What does certification involve?
Certification is a real project. Here's the realistic shape of it for a small UK business:
| Phase | Time | Cost (indicative, small business) |
|---|---|---|
| Gap analysis — work out where you are vs the standard | 2-4 weeks | £2,000-£5,000 (consultant) or DIY |
| Implementation — write policies, document procedures, fix gaps | 3-6 months | £5,000-£15,000 (consultant time, software, training) |
| Internal audit — check your own work before the certification body arrives | 2-4 weeks | £1,000-£3,000 (consultant or internal time) |
| Stage 1 audit — certification body reviews your documentation | 1-2 days | £2,000-£4,000 |
| Stage 2 audit — certification body checks the documentation matches reality | 2-3 days | £4,000-£8,000 |
| Surveillance audits — annual check-ins for the next two years | 1-2 days/year | £2,000-£4,000/year |
| Re-certification — full audit every three years | Similar to initial audit |
Total first-year cost for a small business with no prior security investment: roughly £15,000-£35,000, depending on how much consultancy you use.

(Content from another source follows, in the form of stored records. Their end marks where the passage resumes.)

/-- Whether a narrow write may be laid now: it merges into the entry of its sector; it takes a FREE entry
behind the writes that wait for one. -/
def mayLay (x : Slice) (w : Narrow) : Bool :=
  !narrowAhead x w.sector && ((mergeOf x w.sector).isSome || x.narrow.isEmpty)

/-- A narrow write reaches the controller: it takes an entry, or waits for one. -/
def gather (s : State) (n : Nat) (w : Narrow) : State :=
  let x := slice s n
  setSlice s n ((if mayLay x w then layNarrow x w else none).getD (waitNarrow x w))

/-- Narrow writes that wait take entries, the first that an entry can take ahead of the others; those to
one sector keep their order. -/
def gatherWaiting (x : Slice) : Nat → Slice
  | 0 => x
  | k + 1 =>
    match x.narrow.find? (fun w => (layNarrow x w).isSome) with
    | none => x
    | some w =>
      match layNarrow { x with narrow := x.narrow.erase w } w with
      | some y => gatherWaiting y k
      | none => x

/-- A full-sector write overwrites what an entry, and narrow writes that wait, hold for the sector; the
entry is FREE for those that still wait. -/
def dropMerge (x : Slice) (sec : Nat) : Slice :=
  let y := { x with merge := x.merge.filter (fun e => e.sector != sec),
                    narrow := x.narrow.filter (fun w => w.sector != sec) }
  gatherWaiting y y.narrow.length

/-- Whether a narrow write to the command window waits for an entry. -/
def windowWaits (x : Slice) : Bool := x.narrow.any (fun w => w.sector ≥ 2 ^ 24)

/-- Whether a waiting window write is a GO. -/
def WinOp.isGo : WinOp → Bool
  | .go _ _ _ => true
  | .put _ _ _ => false

/-- A GO that waits makes every entry of the window flush: it is acknowledged once every earlier write
has taken effect (R149). -/
def flushForGo (x : Slice) : Slice :=
  if x.queue.any WinOp.isGo then
    { x with merge := x.merge.map (fun e => if e.sector ≥ 2 ^ 24 then { e with flush := true } else e) }
  else x

/-- A buffer write takes effect: whole sectors directly, others through the merge buffer (R141). -/
def putWindow (s : State) (n off : Nat) (who : Option Nat) : Nat → List Byte → State
  | 0, _ => s
  | k + 1, bytes =>
    if bytes.isEmpty then s
    else
      let m := min (32 - off % 32) bytes.length
      let s := if off ≥ 0x8400 then s
        else if m = 32 then
          putWin (setSlice s n (dropMerge (slice s n) (winSector off))) n off (bytes.take 32)
        else gather s n ⟨winSector off, off % 32, bytes.take m, who⟩
      putWindow s n (off + m) who k (bytes.drop m)

/-- Buffer writes at the front of the queue take effect, in order, while no run is in progress and no
earlier one waits (R141, R149). -/
def drainPuts (s : State) (n : Nat) : Nat → State
  | 0 => s
  | k + 1 =>
    let x := slice s n
    match x.run, x.queue with
    | none, .put off bytes who :: rest =>
      if windowWaits x then s
      else drainPuts (putWindow (setSlice s n { x with queue := rest }) n off who bytes.length bytes) n k
    | _, _ => s

/-- What waited for an entry of the merge buffer goes on. -/
def settleSlice (s : State) (n : Nat) : State :=
  let x := slice s n
  let s := setSlice s n (gatherWaiting x x.narrow.length)
  let s := drainPuts s n (slice s n).queue.length
  setSlice s n (flushForGo (slice s n))

/-- The entry of a sector flushes, and what waited for one goes on. -/
def flushSector (s : State) (n sec : Nat) (err : Option SectorErr) : State :=
  settleSlice (flushEntry s n sec err) n

/-- The error of a transfer's `i`-th piece. -/
def errAt (errs : SectorErrs) (i : Nat) : Option SectorErr :=
  (errs.find? (fun e => e.1 == i)).map Prod.snd

/-- Every entry flushes (soft reset); `errs` numbers what the reads meet by sector. -/
def flushAll (s : State) (n : Nat) (errs : SectorErrs) : Nat → State
  | 0 => s
  | k + 1 =>
    match (slice s n).merge with
    | [] => s
    | e :: _ => flushAll (flushSector s n e.sector (errAt errs e.sector)) n errs k

/-! ### Requests of whole sectors -/

/-- A read of a sector by a requester: an entry of the merge buffer for it flushes first. A
read-modify-write meets what the sector holds, and writes it anew. -/
def sliceSector (s : State) (n sec req : Nat) (err : Option SectorErr) : State × SecRead :=
  match mergeOf (slice s n) sec with
  | some e =>
    readSector (flushSector s n sec err) n sec req (if e.mask = 2 ^ 32 - 1 then err else none)
  | none => readSector s n sec req err

/-- `k` sectors from `sec` on, in order, up to the first that fails: the bytes read, and whether
all were good. `i` is the index of the first within its transfer. -/
def sliceSectors (s : State) (n sec req : Nat) (errs : SectorErrs) (i : Nat) :
    Nat → State × List Byte × Bool
  | 0 => (s, [], true)
  | k + 1 =>
    let r := sliceSector s n sec req (errAt errs i)
    match r.2 with
    | .good bytes =>
      let q := sliceSectors r.1 n (sec + 1) req errs (i + 1) k
      (q.1, bytes ++ q.2.1, q.2.2)
    | _ => (r.1, [], false)

/-- A full-sector write by a requester: what the merge buffer holds for it is discarded (R128). -/
def sliceWriteSector (s : State) (n sec : Nat) (bytes : List Byte) : State :=
  settleSlice (putSector (setSlice s n (dropMerge (slice s n) sec)) n sec bytes) n

/-- Whole sectors written from `sec` on. -/
def sliceWriteSectors (s : State) (n sec : Nat) : Nat → List Byte → State
  | 0, _ => s
  | k + 1, bytes =>
    sliceWriteSectors (sliceWriteSector s n sec (bytes.take 32)) n (sec + 1) k (bytes.drop 32)

/-- A write of any bytes: whole sectors directly, the rest through the merge buffer. -/
def sliceWriteBytes (s : State) (n off : Nat) : Nat → List Byte → State
  | 0, _ => s
  | k + 1, bytes =>
    if bytes.isEmpty then s
    else
      let m := min (32 - off % 32) bytes.length
      let s := if m = 32 then sliceWriteSector s n (off / 32) (bytes.take 32)
        else gather s n ⟨off / 32, off % 32, bytes.take m, none⟩
      sliceWriteBytes s n (off + m) k (bytes.drop m)

/-- Whether a slice takes data requests: 0 yes, 4 ERR_BUSY (entering or engine mode). While the
mode is leaving, requests are held (R143). -/
def sliceBusy (s : State) (n : Nat) : Bool := (slice s n).mode == 1 || (slice s n).mode == 2
def sliceHolds (s : State) (n : Nat) : Bool := (slice s n).mode == 3

/-- A read of `k` sectors from `sec` on is held: the mode is leaving (R143), or narrow writes to one of
them wait for an entry of the merge buffer (R128). -/
def readHeld (s : State) (n sec k : Nat) : Bool :=
  sliceHolds s n || (List.range k).any (fun i => narrowAhead (slice s n) (sec + i))

/-! ### Refresh positions (R131, R142, R157) -/

/-- The row of each bank that the next refresh operation of layer `l` refreshes. -/
def layerRow (x : Slice) (l : Nat) : Nat := (x.refresh + 11 - l) / 12 % 8192

/-- `k` refresh operations are issued, the twelve layers taking turns. -/
def refreshOps (s : State) (n k : Nat) : State :=
  let x := slice s n
  setSlice s n { x with refresh := (x.refresh + k) % (12 * 8192) }

/-- `k` refresh intervals pass to every layer. -/
def refreshIntervals (s : State) (n k : Nat) : State := refreshOps s n (12 * k)

end Sys2Proof.Machine
end

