-- ==== Sys2Proof/Machine/LinkOps.lean ====
section
/-!
DEFINITION. Machine/LinkOps.lean: the link layer of the optical links: lanes, rounds and side units
(R194), flits and their codes (R195 to R197), link words (R198), go-back-N replay (R199, R200), and
identity words (R192).
-/
namespace Sys2Proof.Machine

def link (s : State) (l : Nat) : Link := SMap.getD s.links l {}
def setLink (s : State) (l : Nat) (x : Link) : State := { s with links := SMap.put s.links l x }
def crossing (s : State) (e : Nat) : Cross := SMap.getD s.crossings e {}
def setCrossing (s : State) (e : Nat) (x : Cross) : State :=
  { s with crossings := SMap.put s.crossings e x }

/-! ### Names of links -/

def isAlley (l : Nat) : Bool := l < 16
/-- The engine of a link. -/
def linkEngine (l : Nat) : Nat := if l < 16 then l / 4 else (l - 16) / 32
/-- The direction of an Alley, and the line of a Boulevard lane. -/
def linkDir (l : Nat) : Nat := l % 4
def linkLine (l : Nat) : Nat := (l - 16) % 32
def blvdLink (e k : Nat) : Nat := 16 + 32 * e + k

/-- The page that counts for a link. -/
def linkPage (l : Nat) : PageId := if isAlley l then alleyP l else blvdP (linkEngine l)

/-- The opposite direction: north and south, east and west. -/
def opposite (d : Nat) : Nat := (d + 2) % 4

/-- The package's Square port (R189). -/
def squarePort (s : State) (e : Nat) : Nat := rd s (blvdP e) BLVD_SQUARE_PORT

/-- The Square port that line `k` of a package at port `p` reaches, and that it hears (R188). -/
def peerOut (p k : Nat) : Nat := (p + k) % 32
def peerIn (p k : Nat) : Nat := (p + 32 - k % 32) % 32

/-- The link on which the peer that a link is received from is answered: an Alley itself; for
Boulevard line k, heard from port p − k, line 32 − k (R188). -/
def revLink (l : Nat) : Nat :=
  if isAlley l then l else blvdLink (linkEngine l) ((32 - linkLine l) % 32)

/-- Active lanes of an Alley. -/
def txWidth (s : State) (l : Nat) : Nat := popCount 32 (rd s (alleyP l) ALLEY_TX_LANES)
def rxWidth (s : State) (l : Nat) : Nat := popCount 32 (rd s (alleyP l) ALLEY_RX_LANES)

/-- Whether an Alley carries data in some direction: up, retraining or draining. -/
def alleyUp (s : State) (l : Nat) : Bool :=
  let st := rd s (alleyP l) ALLEY_LSTATE
  st == 2 || st == 3 || st == 4

/-- An Alley retrains: releases and grants wait (R185). -/
def alleyRetrains (s : State) (l : Nat) : Bool :=
  let st := rd s (alleyP l) ALLEY_LSTATE
  st == 3 || (st == 4 && ((link s l).txTrain || (link s l).rxTrain))

/-- An Alley whose last fibre is being released: it sends nothing new (R184). -/
def draining (s : State) (l : Nat) : Bool := isAlley l && rd s (alleyP l) ALLEY_LSTATE == 4

def lineState (s : State) (e k : Nat) : Nat := rd s (blvdP e) BLVD_LINE_STATE k
def lineDark (s : State) (e k : Nat) : Bool := bitOf (rd s (oeP e) OE_ELS_DARK) k

/-- Whether an engine's Boulevard is in service and configured (R189). -/
def blvdServes (s : State) (e : Nat) : Bool :=
  rd s (blvdP e) BLVD_UP == 1 && rd s (blvdP e) BLVD_CFG_VALID == 1

/-- Whether line `k` of an engine may be modulated with data: not the pilot, lit, and its bit of
`TX_ENABLE` set (R188, R189). -/
def lineMaySend (s : State) (e k : Nat) : Bool :=
  k != 0 && blvdServes s e && bitOf (rd s (blvdP e) BLVD_TX_ENABLE) k && !lineDark s e k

The certification body must be accredited by UKAS (United Kingdom Accreditation Service) for the certificate to carry weight. Bodies like BSI, LRQA, BM Trada and SGS are the well-known ones; many smaller specialists exist too.
ISO 27001 versus its relatives
If you're getting into the 27000 series, you'll quickly hit related standards. Here's how they fit together in 2026:
| Standard | What it covers |
|---|---|
| ISO/IEC 27001:2022 | The main management-system standard. The one you actually certify against |
| ISO/IEC 27002:2022 | The implementation guide for the Annex A controls. Not certifiable; a reference document |
| ISO/IEC 27018:2025 | Extension covering protection of personal data in public clouds |
| ISO/IEC 27017:2015 | Extension covering security for cloud services more broadly |
| ISO/IEC 27701:2025 | Privacy management. Now a stand-alone standard since the 2025 revision (see our 27701 explainer) |
| ISO/IEC 27006 | The standard that auditors of 27001 themselves must follow |
You don't need to engage with most of these directly. 27001 is the centre of gravity; the others extend it for specific scenarios.
Do you actually need ISO 27001?
For a UK SMB the answer is often no, not in the formal certified sense, at least not yet. The cost is meaningful and the benefit only materialises when a customer or regulator specifically asks. For many businesses the practical path is:
- Cyber Essentials Plus first — a UK-government-backed scheme that costs £1,500-£3,000, takes a few weeks, and signals security baseline competence
- Alignment with ISO 27001 without certification — follow the controls, document your work, be able to answer security questionnaires with confidence
- Full ISO 27001 certification when a customer or regulator demands it, or when your business is large enough that the audit cycle pays for itself in faster sales conversations
Trinito's own approach: aligned with the 2022 controls today, Cyber Essentials Plus in progress with an IASME-accredited certifying body, ISO 27001 audit cycle targeted for 2027. We document the mapping in our Statement of Applicability on request and have it ready for any procurement officer who asks.
Further reading
| Resource | What it covers |
|---|---|
| ISO official page for 27001:2022 | The standard itself — buyable for a few hundred pounds. Worth having if you're serious |
| NCSC guidance on 27001 for SMEs | The UK's National Cyber Security Centre takes on the same problem from a practical perspective |
| Our ISO 27701 explainer | The privacy-management sibling standard |
| Our GDPR explainer | The legal regime that ISO 27001 helps you evidence |
The one-sentence summary
ISO/IEC 27001:2022 is the international standard for managing information security — useful as a discipline for any organisation that handles confidential data, essential as a certified badge if you sell to enterprises or government, and worth aligning with as soon as you can even if you don't certify yet.